- ACTIVITY
For each line in the data below that holds "FabReq", return a copy.
*****
-- ==== Sys2Proof/Syntax.lean ====
section
/-! DEFINITION. The steps of the DX940 as spec/opcode_table.json lists them: one constructor per row. A slot
instruction carries the fields of its encoding format (R152, R155, R157, R161, R162, R165); a device step carries
the party it concerns and the data that reach it from outside the model. -/

namespace Sys2Proof

/-- ctl format CT: WORD target (R152). -/
structure CT where
  word : Nat
deriving DecidableEq, Repr

/-- ctl format CL: WORD target and link address register. -/
structure CL where
  word : Nat
  lk : Nat
deriving DecidableEq, Repr

/-- ctl format CB: WORD target, condition code and scalar tested. -/
structure CB where
  word : Nat
  cc : Nat
  ss : Nat
deriving DecidableEq, Repr

/-- ctl format CR: target address register; link register (CALLR only). -/
structure CR where
  tgt : Nat
  lk : Nat
deriving DecidableEq, Repr

/-- ctl format CP: WORD of the body's last bundle, level, trip-count scalar. -/
structure CP where
  last : Nat
  lv : Nat
  ss : Nat
deriving DecidableEq, Repr

/-- ctl format CJ: join mask. -/
structure CJ where
  mask : Nat
deriving DecidableEq, Repr

/-- ctl format CI: IMM16. -/
structure CI where
  imm : Nat
deriving DecidableEq, Repr

/-- alu format AR (R155). -/
structure AR where
  d : Nat
  a : Nat
  b : Nat
  f : Nat
  c : Nat
deriving DecidableEq, Repr

/-- alu format AB: `len` is the field, LEN - 1. -/
structure AB where
  d : Nat
  a : Nat
  pos : Nat
  len : Nat
deriving DecidableEq, Repr

/-- alu format AI: a signed 28-bit immediate. -/
structure AI where
  d : Nat
  a : Nat
  imm : Int
deriving DecidableEq, Repr

/-- alu format AM: a 32-bit immediate. -/
structure AM where
  d : Nat
  imm : Nat
deriving DecidableEq, Repr

/-- alu format AS: a scalar and a special-register number. -/
structure AS where
  s : Nat
  reg : Nat
deriving DecidableEq, Repr

/-- Vector format V3 (R157). -/
structure V3 where
  d : Nat
  a : Nat
  b : Nat
  c : Nat
  p : Nat
  fmt : Nat
  rm : Nat
  xf : Nat
deriving DecidableEq, Repr

/-- Vector format VI. -/
structure VI where
  d : Nat
  p : Nat
  fmt : Nat
  imm : Nat
deriving DecidableEq, Repr

/-- Vector format VK. -/
structure VK where
  d : Nat
  a : Nat
  sfmt : Nat
  dfmt : Nat
  rm : Nat
  pw : Nat
  sb : Nat
  n : Nat
deriving DecidableEq, Repr

/-- The attribute block of every mem format (R161). -/
structure Attr where
  cls : Nat
  ord : Nat
  sc : Nat
  nm : Nat
  ev : Nat
  lat : Nat
deriving DecidableEq, Repr

/-- mem format LA: data register, base, signed byte offset, format (R162). -/
structure LA where
  d : Nat
  ab : Nat
  off : Int
  fmt : Nat
  at_ : Attr
deriving DecidableEq, Repr

/-- mem format LG: gather and scatter. -/
structure LG where
  d : Nat
  ab : Nat
  ix : Nat
  fmt : Nat
  at_ : Attr
deriving DecidableEq, Repr

/-- mem format LT: tensor accesses. -/
structure LT where
  d : Nat
  sx : Nat
  tid : Nat
  at_ : Attr
deriving DecidableEq, Repr

/-- mem format LX: atomics; `k` is SK of ATOMCAS, or AOP in its low four bits. -/
structure LX where
  d : Nat
  ab : Nat
  sb : Nat
  k : Nat
  fmt : Nat
  at_ : Attr
deriving DecidableEq, Repr

/-- mem format LS: semaphores. -/
structure LS where
  sem : Nat
  core : Nat
  dev : Nat
  far : Nat
  sn : Nat
  at_ : Attr
deriving DecidableEq, Repr

/-- mem format LF: a class mask. -/
structure LF where
  mask : Nat
  at_ : Attr
deriving DecidableEq, Repr

/-- mem format LK: tokens and rings. -/
structure LK where
  tok : Nat
  core : Nat
  ad : Nat
  ring : Nat
  at_ : Attr
deriving DecidableEq, Repr

/-- mem format LQ: counters, tickets and stream ports. -/
structure LQ where
  s : Nat
  ab : Nat
  q : Nat
  dir : Nat
  at_ : Attr
deriving DecidableEq, Repr

/-- mem format LH: engines and pitches. -/
structure LH where
  s : Nat
  ab : Nat
  eng : Nat
  rpt : Nat
  rv : Nat
  s2 : Nat
  at_ : Attr
deriving DecidableEq, Repr

/-- mx format MM: `wa`, `wb`, `kb`, `rows`, `cols` are the fields, each one less than the count (R165). -/
structure MM where
  acc : Nat
  w : Nat
  aa : Nat
  wa : Nat
  wb : Nat
  kb : Nat
  rows : Nat
  cols : Nat
  lat : Nat
  am : Nat
deriving DecidableEq, Repr

/-- mx format ML: `sc` is AS, the scale address register. -/
structure ML where
  w : Nat
  aa : Nat
  sc : Nat
  wb : Nat
  kb : Nat
  cols : Nat
  lat : Nat
deriving DecidableEq, Repr

/-- mx format MR. -/
structure MR where
  acc : Nat
  vx : Nat
  vy : Nat
  fmt : Nat
  rows : Nat
  cols : Nat
  lat : Nat
deriving DecidableEq, Repr

/-- mx format MZ. -/
structure MZ where
  acc : Nat
  s : Nat
  opt : Nat
  lat : Nat
deriving DecidableEq, Repr

/-- mx format MV. -/
structure MV where
  acc : Nat
  v : Nat
  s : Nat
  fmt : Nat
  lat : Nat
deriving DecidableEq, Repr

/-- mx format MO. -/
structure MO where
  acc : Nat
  aw : Nat
  am1 : Nat
  am2 : Nat
  sh : Nat
  wfmt : Nat
  rm : Nat
  sb : Nat
  n : Nat
deriving DecidableEq, Repr

/-- mx format MS. -/
structure MS where
  aa : Nat
  s : Nat
  opt : Nat
  lat : Nat
deriving DecidableEq, Repr

/-- A request on the fabric as its owner sees it (R325, R330): who sent it, what it asks, its data. -/
structure FabReq where
  /-- requester accelerator -/
  src : Nat
  /-- requester key: 4 x CORE + STRAND of a strand, 1024 + 16 x DIE + ENG of a haul engine (R139) -/
  who : Nat
  /-- tag that the reply carries back -/
  tag : Nat
  cls : Nat
  /-- 0 read, 1 write, 2 atomic -/
  op : Nat
  /-- address in the owner's export space -/
  addr : Nat
  len : Nat
  /-- operand of an atomic: AOP, operand, compare value, format -/
  aop : Nat
  fmt : Nat
  data : Nat
  cmp : Nat
  /-- the write data carry the poison indication (R428) -/
  poison : Bool
  /-- the sender is a DX940 part (R331) -/
  dxp : Bool
  /-- the station at which it has come in, or 24 + d for a request of die d of the device itself (R327) -/
  port : Nat := 0
  /-- byte mask of a write: bit i for its byte i (R325) -/
  mask : Nat := 2 ^ 256 - 1
deriving DecidableEq, Repr

/-- Whose request a peer's is, and where it has come in (R327, R331). -/
structure Requester where
  src : Nat
  who : Nat
  tag : Nat
  cls : Nat
  port : Nat
  dxp : Bool
deriving DecidableEq, Repr

/-- The data of a write, and its poison indication (R325, R428). -/
structure WriteData where
  len : Nat
  data : Nat
  poison : Bool
deriving DecidableEq, Repr

/-- Its read of `len` bytes. -/
def Requester.read (q : Requester) (addr len : Nat) : FabReq :=
  { src := q.src, who := q.who, tag := q.tag, cls := q.cls, op := 0, addr := addr, len := len, aop := 0, fmt := 0, data := 0, cmp := 0
    poison := false, dxp := q.dxp, port := q.port }

/-- Its write. -/
def Requester.write (q : Requester) (addr : Nat) (w : WriteData) : FabReq :=
  { src := q.src, who := q.who, tag := q.tag, cls := q.cls, op := 1, addr := addr, len := w.len, aop := 0, fmt := 0, data := w.data, cmp := 0
    poison := w.poison, dxp := q.dxp, port := q.port }

/-- A stack entry that goes to the tier: the writes that are sent again, and the sectors whose error remains (R247, R421). -/
structure EntrySpill where
  strand : Nat
  resent : Nat := 0
  failed : List Nat := []
deriving DecidableEq, Repr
*****
- COMPLETED EXERCISE
structure FabReq where
def Requester.read (q : Requester) (addr len : Nat) : FabReq :=
def Requester.write (q : Requester) (addr : Nat) (w : WriteData) : FabReq :=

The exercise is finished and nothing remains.